Note of caution. The post-mortem easement
donation and the post-mortem easement amendment are important.
However, while these planning opportunities are useful
additions to the planners toolbox, a landowner or a family
should not take the position that comprehensive planning
during lifetime should be put off because of the availability
of post-mortem planning opportunities. For one thing, the law
is absolutely clear on the income tax and estate tax savings
that are available when an easement is donated during
lifetime. All the issues are not clear in the case of a
post-mortem donation. In addition, using these post-mortem
tools successfully means addressing a complex array of state
law and other related questions and reaching agreement among
all necessary parties within a relatively short period after
the death of the decedent. It is certainly better to see to it
that the proper planning is done during the lifetime of the
landowner.
Planning
Observations
- Land that falls outside the geographic limitations of new Section 2031(c) simply will not be eligible for the benefits of that section. However, continued urban sprawl will inevitably result in the addition of new Metropolitan Statistical Areas to the map, and that will mean greater coverage under Section 2031(c).
- Every single conservation easement must now take into account the provisions of Section 2031(c) as part of the planning process. Retained development rights can be extinguished after the death of the landowner, but more than de minimis retained commercial recreational rights can disqualify the easement from Section 2031(c) eligibility.
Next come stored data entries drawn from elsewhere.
/-- A spill record (R358 Table 8). (DEDUCED, log 138) -/
def State.loadSpill (s : State) (core : Nat) (r : Role) (q : Query) (addr : Nat) : BeamLoad :=
  match s.vaWords (q.walker core) .engRead (addr : Int) 64 with
  | .error (e, s1) => (q, some e, s1)
  | .ok (ws, s1) =>
    let w := fun i => ws.getD i 0
    let x := w 28
    let serial := wbit x 32
    let q1 : Query :=
      { q.withPlace (w 25) (w 26) (w 27) with
        qrec := ws.take 16, sdesc := (ws.drop 16).take 8, qaddr := (w 24).toNat, sva := (w 12).toNat,
        view := some (wfield x 0 32), counted := false }
    let one := serial || q1.rays.length == 1
    let bad := q1.qaddr % 128 ≠ 0 || q1.sva % 64 ≠ 0 || placeBad (w 25) (w 26) (w 27) 0 || wfield x 42 22 ≠ 0 || wfield (w 29) 32 32 ≠ 0 || w 30 ≠ 0 || w 31 ≠ 0 ||
      (ws.drop 36).any (fun y => y ≠ 0) || bestBad (w 34) (w 35) || q1.kind = 3 || !q1.regionOk || (wbit x 33 && !one) ||
      (serial && !(q1.rays.contains (wfield x 34 8)))
    if bad then (q1, some .bad, s1)
    else
      let best : Option BestHit := if wfield (w 34) 32 8 = 1 && !serial then
          some { t := (w 32).extractLsb' 0 32, prim := wfield (w 32) 32 32, u := (w 33).extractLsb' 0 32,
                 v := (w 33).extractLsb' 32 32, leaf := wfield (w 34) 0 32 }
        else none
      let q2 : Query :=
        { q1 with
          serial := serial, curRay := wfield x 34 8, splitVisits := q1.visits, best := best,
          written := if serial then q1.rays.filter fun i => i < wfield x 34 8 else [],
          pend := if wbit x 33 then some (wfield (w 29) 0 32) else none }
      s1.loadRest core r q2

/-! ### Handles (R359) -/

/-- The number of a current handle word. (DEDUCED, log 58) -/
def Role.handle? (r : Role) (w : Word) : Option Nat :=
  let n := wfield w 0 4
  if wfield w 20 44 = 0 && (r.beamHeld.find n).isSome && Sparse.get 0 r.beamGen n = wfield w 4 16 then some n else none

/-- The lowest free number is allocated: the role, the number and its handle word. -/
def Role.allocHandle (r : Role) : Role × Nat × Word :=
  let n := ((List.range 16).find? fun i => (r.beamHeld.find i).isNone).getD 0
  let g0 := (Sparse.get 0 r.beamGen n + 1) % 2 ^ 16
  let g := if g0 = 0 then 1 else g0
  ({ r with beamGen := Sparse.set 0 r.beamGen n g, beamHeld := r.beamHeld.put n .running }, n, BitVec.ofNat 64 (n + 16 * g))

def State.setQuery (s : State) (core n : Nat) (q : Query) : State := s.updCore core fun k => { k with queries := k.queries.put n q }
def State.dropQuery (s : State) (core n : Nat) : State := s.updCore core fun k => { k with queries := k.queries.del n }

/-- The query that a role's number names, with its place on the role's core. -/
def State.queryOf (s : State) (rid : Nat) (r : Role) (num : Nat) : Option (Nat × Query) :=
  (s.core r.core).queries.find? fun p => p.2.rid == rid && p.2.handle == num

/-- The query's role has not ended. (DEDUCED, log 139) -/
def State.queryLive (s : State) (q : Query) : Bool := match s.role? q.rid with
  | some r => !r.ended
  | none => false

/-- A query's latest event. -/
def State.beamEvent (s : State) (q : Query) (e : BeamEvent) : State :=
  s.updRole q.rid fun r => if r.ended || (r.beamHeld.find q.handle).isNone then r else { r with beamHeld := r.beamHeld.put q.handle e }

/-- BSAVE's answer: its status in D, and the slot's count falls. -/
def State.answerSave (s : State) (q : Query) (status : Nat) : State :=
  match q.saveTo with
  | none => s
  | some (_, d, ws) => s.updRole q.rid fun r => if r.ended then r else (r.setSreg d.num (BitVec.ofNat 64 status)).slotDone ws

/-- The query is over: its event, and the answer of a BSAVE that came too late. -/
def State.finishQuery (s : State) (core n : Nat) (q : Query) (status : Nat) : State :=
  let e : BeamEvent := .complete status (if status = 4 then q.cause else 0) (if status = 4 then q.faddr else 0) q.nchild q.written.length
  ((s.dropQuery core n).beamEvent q e).answerSave q 1
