/-- A local-context command of the gang that names its window has still to complete. -/
def State.windowDue (s : State) (gid : Nat) : Bool :=
  s.ctxs.any fun p => match p.1 with
    | .local g _ => g == gid && p.2.unfinished.any fun q => s.namesWindow p.1 q
    | _ => false

/-- The role stands at a clause boundary or a hold point: its core is not issuing from it. -/
def State.stands (s : State) (rid : Nat) (r : Role) : Bool :=
  r.ended || r.hold != .ready || r.clause.isNone || (s.core r.core).phase != .run rid

/-- A save discards the instruction with its region, which is still open: it is not committed, and its counter add is not made (R324). (DEDUCED, log 56) -/
def State.discardable (s : State) (j : MatJob) : Bool :=
  j.inRegion && !j.counted && (match s.role? j.rid with
    | some r => r.tack.isSome
    | none => false)

/-- A BSAVE or BABORT of a query has still to act. -/
def Query.acting (q : Query) : Bool := q.saveTo.isSome || (q.aborted && !q.ending)

/-- A query stands at a node boundary that a spill record can name: between two visits, before its push, or where it waits for an answer. (DEDUCED, log 94) -/
def Query.spillable (q : Query) : Bool := match q.phase with
  | .walking | .push | .proc _ => true
  | .path | .records _ _ => false

/-- The save of a gang can be made now. A load that a home has refused is saved as a held instruction (R412). (DEDUCED, log 95) -/
def State.saveReady (s : State) (gid : Nat) (g : Gang) : Bool :=
  let rs := s.rolesOf gid
  let mine := fun (rid : Nat) => rs.any fun p => p.1 == rid
  (rs.all fun p => s.stands p.1 p.2) &&
  (g.cores.all fun c =>
    let k := s.core c
    !(k.ops.any fun o => mine o.2.rid && o.2.stop == .go) && !(k.jobs.any fun j => mine j.rid && !(s.discardable j)) &&
    !(k.queries.any fun q => q.2.gang == gid && (q.2.acting || !q.2.spillable))) &&
  !(s.windowDue gid)

/-! ### The save (R425) -/

/-- A role's open region is discarded: its checkpoint is restored (R424). (DEDUCED, log 55) -/
def Role.dropRegion (r : Role) : Role :=
  match r.tack with
  | none => { r with tackNext := false, tackLast := false }
  | some t =>
    { r with pc := t.pc, clause := t.clause, bound := t.bound, latch := t.latch, tack := none, tackNext := false, tackLast := false,
             streams := r.streams.map fun p => match t.positions.find p.1 with
               | some n => (p.1, { p.2 with pos := n })
               | none => p }

/-- A held instruction is issued again after the restore (R244); a role whose access has a record of KIND 0 keeps waiting for its
verdict (R412). -/
def Role.unheld (r : Role) : Role := match r.hold with
  | .service _ _ => r
  | _ => { r with hold := .ready }

/-- The bytes of a save area (R426). -/
def State.saveSize (s : State) (gid : Nat) (g : Gang) : Nat :=
  256 + g.cores.length * (256 * 1024 + g.sp) + (s.rolesOf gid).foldl (fun a p => a + p.2.nlanes * p.2.budget * 8) 0

/-- The largest pts of a gang's cores (R124). -/
def State.gangPts (s : State) (g : Gang) : Nat := g.cores.foldl (fun a c => max a (s.core c).pts) 0

/-- What one core gives up of a gang: its entries, refused updates and queries, by rank; its instructions in open regions go. -/
def State.leaveCore (s : State) (gid rank core : Nat) (mine : Nat → Bool) : State :=
  let k := s.core core
  let entries := k.log.filter fun e => mine e.rid
  let gone := k.jobs.filter fun j => mine j.rid
  let dropped := gone.filterMap fun j => j.logEntry.map fun e => (j.rid, e)
  let queries := k.queries.filter fun q => q.2.gang == gid
  let ops := k.ops.filter fun p => mine p.2.rid
  let left := fun (n : Nat) => match k.phase with
    | .run r | .header r | .fetch r => r == n
    | .choose => false
  let k1 : Core :=
    { k with
      log := k.log.filter fun e => !(mine e.rid), jobs := k.jobs.filter fun j => !(mine j.rid),
      refused := k.refused.filter fun u => !(mine u.rid), queries := k.queries.filter fun q => q.2.gang != gid,
      ops := k.ops.filter fun p => !(mine p.2.rid), picks := k.picks.filter fun p => !(mine p.1),
      slots := k.slots.filter fun p => !(mine p.2), waitBeam := k.waitBeam.filter fun r => !(mine r),
      last := k.last.bind fun r => if mine r then none else some r,
      phase := if k.slots.any fun p => mine p.2 && left p.2 then .choose else k.phase }
  let s1 := queries.foldl (fun s q => s.unparkQuery core q.1) (s.setCore core k1)
  s1.updGang gid fun g =>
    { g with
      savedLog := g.savedLog ++ (entries.filter fun e => !(dropped.contains (e.rid, e.id))).map fun e => (rank, e),
      savedRefused := g.savedRefused ++ (k.refused.filter fun u => mine u.rid).map fun u => (rank, u),
      savedOps := g.savedOps ++ ops.map fun p => (rank, p.1, p.2),
      savedQueries := g.savedQueries ++ queries.map fun q => (rank, q.2) }

/-- A CTXLOAD that a role has in progress is given up: the role issues it again after its own restore. -/
def State.dropLoads (s : State) (mine : Nat → Bool) : State :=
  { s with gangs := s.gangs.map fun p =>
      if p.2.state == .loading && (p.2.saveArea.any fun q => mine q.rid) then (p.1, { p.2 with state := .saved, saveArea := none })
      else p }

/-- The gang leaves its cores. (DEDUCED, log 91) -/
def State.doSave (s : State) (gid : Nat) (g : Gang) : State :=
  let rs := s.rolesOf gid
  let mine := fun (rid : Nat) => rs.any fun p => p.1 == rid
  let pts := s.gangPts g
  let s1 := g.cores.zipIdx.foldl (fun s p => s.leaveCore gid p.2 p.1 mine) s
  let s2 := rs.foldl (fun s p => s.updRole p.1 fun r => if r.ended then r else r.dropRegion.unheld) s1
  let s3 := (s2.unpark fun p => p.query.isNone && mine p.rid).dropLoads mine
  let s4 : State := { s3 with issued := s3.issued.filter fun q => !(mine q.rid), saveOrder := s3.saveOrder ++ [gid] }
  (s4.updGang gid fun x => { x with savedCmds := s3.issued.filter fun q => mine q.rid, state := .saved, saveArea := none, ctxSaved := g.saveArea.isSome, savedPts := pts }).coresFreed g.cores

/-- The header of a save area (R426). -/
def saveHeader (gid : Nat) (g : Gang) (pts size : Nat) : List Word :=
  [0x5341_5645#64, BitVec.ofNat 64 (gid % 2 ^ 32), BitVec.ofNat 64 g.grid, BitVec.ofNat 64 (g.cores.length + g.nteams * 2 ^ 6),
   BitVec.ofNat 64 pts, BitVec.ofNat 64 size, BitVec.ofNat 64 g.vmid] ++ List.replicate 25 0

/-- The answer of a CTXSAVE: D, and the slot's count falls. -/
def State.answerCtx (s : State) (q : SaveReq) (d : Word) : State :=
  s.updRole q.rid fun r => if r.ended then r else (r.setSreg q.dst.num d).slotDone q.ws

/-- The spill records of a gang's queries as a save writes them (R358): core by core, the 16 records lie at the end of the core's 256 KiB. -/
def State.spillWrites (s : State) (gid : Nat) (g : Gang) (area : Nat) : List (Int × Nat × Nat) :=
  g.cores.zipIdx.flatMap fun c =>
    let vector := ((s.rolesOf gid).filter fun p => p.2.rank < c.2).foldl (fun a p => a + p.2.nlanes * p.2.budget * 8) 0
    let base := area + 256 + c.2 * (256 * 1024 + g.sp) + vector + 256 * 1024 - 16 * 512
    ((s.core c.1).queries.filter fun q => q.2.gang == gid).zipIdx.flatMap fun q =>
      q.1.2.spill.zipIdx.map fun w => (((base + 512 * q.2 + 8 * w.2 : Nat) : Int), 8, w.1.toNat)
- Every single family lands planning situation must now take into account the provisions of Section 2031(c) as part of the planning process. Do the current owners want to gift the property to children over a period of years as part of the estate planning and succession planning process? Does the family want to remain eligible for the Section 2031(c) benefits? There is no right answer to these questions, but now we have an important additional planning tool in the landowners toolbox.
- Every recorded easement should be reviewed with Section 2031(c) eligibility in mind (to look for a prohibition on commercial recreational activities, for example) if the land is still owned by the same family that donated the easement.
- One of the costs of the new Section 2031(c) benefit is that planning after death becomes much more complicated. Experienced appraisers will need to be available to give the family accurate valuation numbers (land value before and after the easement for purposes of the 30% test, the post-mortem election, and the value of retained development rights) in sufficient time for the family to make an informed judgment about what to do. In connection with the new post-mortem easement provision, a conservation easement that satisfies state law rules and has the agreement of all necessary parties must be successfully completed after the decedents death.
New Section 2031(c) is a very important incentive for land conservation. It will take some time to sort out all of the planning issues, and to answer some of the planning questions that have already come up, but landowners and their advisors and land trusts must begin to work with the new law. Saving important land and saving tax dollars is a tough combination to beat!